If there is a meaning to life, then love will factor into it. There is a reason why the most cynical try to cheapen love by perverting it, selling it, over-saturating it, redefining it, and every other way to milk love for all it’s worth. Yet we still crave love. We yearn to express love, and we feel empty inside without it. Perhaps the greatest expression of love is between a man and his woman. Despite what modernity tells you, it is such a self-evident truth; it requires years of indoctrination to refuse it and decades to refute the claim, yet only the spark of a moment to bring the cynic back from the brink.
One of the great expressions of love is through music. Since the medieval troubadours, men have boasted through song about their great deeds in pursuit of women, asking very little in return, namely, that the woman to whom he is professing is his and no one else’s.
We then come to what I believe is the greatest love song of all time. Since its inception in the 1950s, it has been the subject of over 1,500 different covers, many of which have placed in the Top 100 chart, some at the same time. “Unchained Melody” was created for a film that no one saw, and it shot through the cultural zeitgeist like a rocket until it was featured in a film that most everyone has seen or at least knows of.
In 1955, Unchained was released in theaters, the story of a man’s struggle between serving his prison sentence or using an oversight to escape. The prisoner’s dilemma rests with his wife and her faithfulness. Steve, our protagonist, wrestles with the fact that every day he is away, his wife could be searching for another man. If he were to get to her sooner, he would subject his family to a life on the run, but if he stays, he risks losing them forever. At the pivotal moment in the film, “Unchained Melody” is performed by singer, actor, and college professor Todd Duncan. This somber and melancholy performance acts as the catalyst for Steve’s decision to escape, as the thought of being away from his wife and child is too great to bear, and only a man made of stone could see a way out and not take it. In the Duncan version of the song, we hear the lyrics “Are you still mine?” as the most prominent and focused of the performance, capping off the themes of loneliness and longing that Steve feels being so far from his family.
Unchained was not a good film. However, “Unchained Melody” carried it away from obscurity, garnering an Academy Award Nomination for Best Song as well as countless covers from artists of the day. Then, in 1965, the definitive version of the song was recorded. The Righteous Brothers, a singing duo from California and one of the most popular musical acts of the 1960s, recorded the song as a B-side that producer Phil Spector hated and tried to get pulled from the radio, to no avail.
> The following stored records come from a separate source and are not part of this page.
-- ==== Sys2Proof/Machine/State.lean ====
section
/-! DEFINITION. What the machine holds (spec/10_state.md), why a step can stop, and the state after reset. -/

namespace Sys2Proof.Machine

/-- The sequencer's phase (R9). Code 7 is never written and has no name (93_implementation_defined.md U14). -/
inductive Phase where
  | idle | seeddraw | seedload | fetch | emit | done | error
deriving DecidableEq, Repr

/-- The cause of the last error (R19, 60_exceptions.md R93, R95). -/
inductive ErrCode where
  | none | nNegative | nTooLarge | illegalCmd
deriving DecidableEq, Repr

/-- The output port's type tag OTYPE (30_encoding.md R50): 0 integer, 1 boolean. -/
inductive OType where
  | int | bool
deriving DecidableEq, Repr

/-- One output slot: the 32-bit value VAL and its tag (R31, R50). -/
structure Slot where
  val   : Word32
  otype : OType
deriving DecidableEq, Repr

/-- OUT (R25, R29): the slots that have been written, by index, indexes strictly rising. A slot that is not listed has
no value in the model (its contents are unspecified, R25; log 1). -/
abbrev Memory := List (Nat × Slot)

/-- HG, the state of the host's uniform generator (R24): how many draws it has made, and the half-words of the next
draws where the environment has fixed them. Past `script` every draw is a free value (log 5). -/
structure HostGen where
  drawn  : Nat
  script : List (BitVec 16)
deriving DecidableEq, Repr

/-- What answers NEXT32 (40_word_sources.md R64): SRC32 over UNIF, a source that returns one constant word, or one that
returns the listed words and then answers no more (60_exceptions.md R100; log 6). -/
inductive Source32 where
  | unif
  | const (w : Word32)
  | words (ws : List Word32)
deriving DecidableEq, Repr

/-- What answers NEXT64 (R64): SRC64, a constant word, or the listed words (log 6). -/
inductive Source64 where
  | mix
  | const (w : Word64)
  | words (ws : List Word64)
deriving DecidableEq, Repr

/-- The external transaction a step made (42_sequencer.md R74; 20_memory.md R31 to R33). -/
inductive PortEvent where
  | commandRead
  | next32 (w : Word32)
  | next64 (w : Word64)
  | seed64 (v : Word64)
  | slotWrite (i : Word32) (s : Slot)
deriving DecidableEq, Repr

/-- The whole state: the block's registers (R9 to R19), the state of the agents attached to it (R23 to R25), what the
host presents (30_encoding.md R43, 70_reset_and_hazards.md R107), and two fields of the model's own. -/
structure State where
  /-- PHASE, R9. -/
  phase      : Phase
  /-- CFG, R10. -/
  cfg        : BitVec 8
  /-- N, R11. -/
  n          : Word32
  /-- NUM_WORDS, R12. -/
  numWords   : Word32
  /-- WORDS_DRAWN, R13. -/
  wordsDrawn : Word32
  /-- FILLED, R14. -/
  filled     : Word32
  /-- J, R15. -/
  j          : BitVec 6
  /-- WORD, R16. -/
  word       : Word64
  /-- SEED, R17. -/
  seed       : Word64
  /-- SEED_DRAWN, R18. -/
  seedDrawn  : Bool
  /-- ERRCODE, R19. -/
  errcode    : ErrCode
  /-- G64, owned by SRC64, R23. -/
  g64        : Word64
  /-- HG, owned by UNIF, R24. -/
  hg         : HostGen
  /-- The source attached as SRC32, 40_word_sources.md R64. -/
  src32      : Source32
  /-- The source attached as SRC64, 40_word_sources.md R64. -/
  src64      : Source64
  /-- OUT, owned by HOST, R25. -/
  out        : Memory
  /-- The commands the host presents, in order; the head is the record on the command port now (log 9). -/
  cmdPort    : List CmdRecord
  /-- The reset input, one value a step; an empty list is a reset input that stays low (log 10). -/
  resetIn    : List Bool
  /-- How many free values RESET has used (log 3). The model's own. -/
  freeIx     : Nat
  /-- The transaction the last step made, if any (log 16). The model's own. -/
  lastEvent  : Option PortEvent
deriving DecidableEq, Repr

/-- Why the machine stops. The spec's own error is not here: it is the ERROR phase, a next state (60_exceptions.md R97). -/
inductive Fault where
  /-- Raised by `step` alone, in a busy phase whose CFG[2:0] is 6 or 7: no operation is running, and the spec gives no
  step an effect there. No run from reset reaches such a state. Safe (log 12). -/
  | noSuchOperation
deriving DecidableEq, Repr

/-- Why an instruction has no meaning in this model. -/
inductive Refusal where
  /-- Raised by an arm of `exec` whose instruction has no meaning yet. No arm raises it now. Safe. -/
  | notModelled (mnemonic : String)
deriving DecidableEq, Repr

/-- The state after reset (R27, 70_reset_and_hazards.md R107). WORD and G64 are unspecified there and 0 here (logs 2
and 4, unsafe). OUT, HG, the sources and the host's inputs are untouched by reset; what they hold here is logs 1, 5, 6,
9 and 10. -/
def State.reset : State :=
  { phase := .idle, cfg := 0, n := 0, numWords := 0, wordsDrawn := 0, filled := 0, j := 0, word := 0, seed := 0,
    seedDrawn := false, errcode := .none, g64 := 0, hg := { drawn := 0, script := [] }, src32 := .unif,
    src64 := .mix, out := [], cmdPort := [], resetIn := [], freeIx := 0, lastEvent := none }

end Sys2Proof.Machine
end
While many others had covered the song, it was Righteous Brother Bobby Hatfield’s vocal range and raw emotion that set the standard for the song and any subsequent recording, particularly in his improvisation mid-recording to a higher pitch in the words “I need your love” (italics added for emphasis). Hatfield’s version was later featured in the 1990 film Ghost, where Patrick Swayze’s poltergeist guides Demi Moore through her pottery to the tune, in a scene that has been long parodied as well as beloved and is an example of what love means to men and women.
While the Righteous Brothers’ version is definitive, there is one more version that deserves to be mentioned. In June 1977, Elvis Presley, the King of Rock & Roll, performed the song live, a mere two months before his death. Years of drinking and touring as well as the abuse of prescription medication had taken a toll on the King, and prior to the song, his introduction to the audience shows he’s not all right. He’s stumbling over his words, he’s joking that he can’t play the notes, and he’s sweating like he’s in an oven, even though it’s a cool June evening in South Dakota.
All of that disappears, however, once he starts playing the notes. Muscle memory kicks in, and he shows the world why he is the King. Elvis, like Hatfield, enunciated and elongated the word need in his version, but while Hatfield’s sounds persuasive and impressive, Elvis’s sounds longing and desperate. You get the sense of urgency, of need, from Elvis in his performance that Hatfield could not reproduce on his best day. Elvis was probably just as surprised at his untimely death as the rest of the world was two months after this performance, but watching the video, you can see a man who is close to the end. That he sings the song with so much life and so much passion in spite of his failing health is nothing short of miraculous.
“Unchained Melody” taps into something primal about love. The emphasis that each performer puts into the song changes the exact meaning he or she is trying to give to the audience, while the overall message is still the same. A man will do anything to be with the woman he loves, so long as she can endure the separation without betraying him. I cannot think of a more perfect summary of love between a man and a woman. Trust and honor are at the root of intercourse between the sexes, and although it is performed differently between men and women, without those ingredients, you’re left with either lust or simping, neither of which people can write a song about, at least not one with any staying power.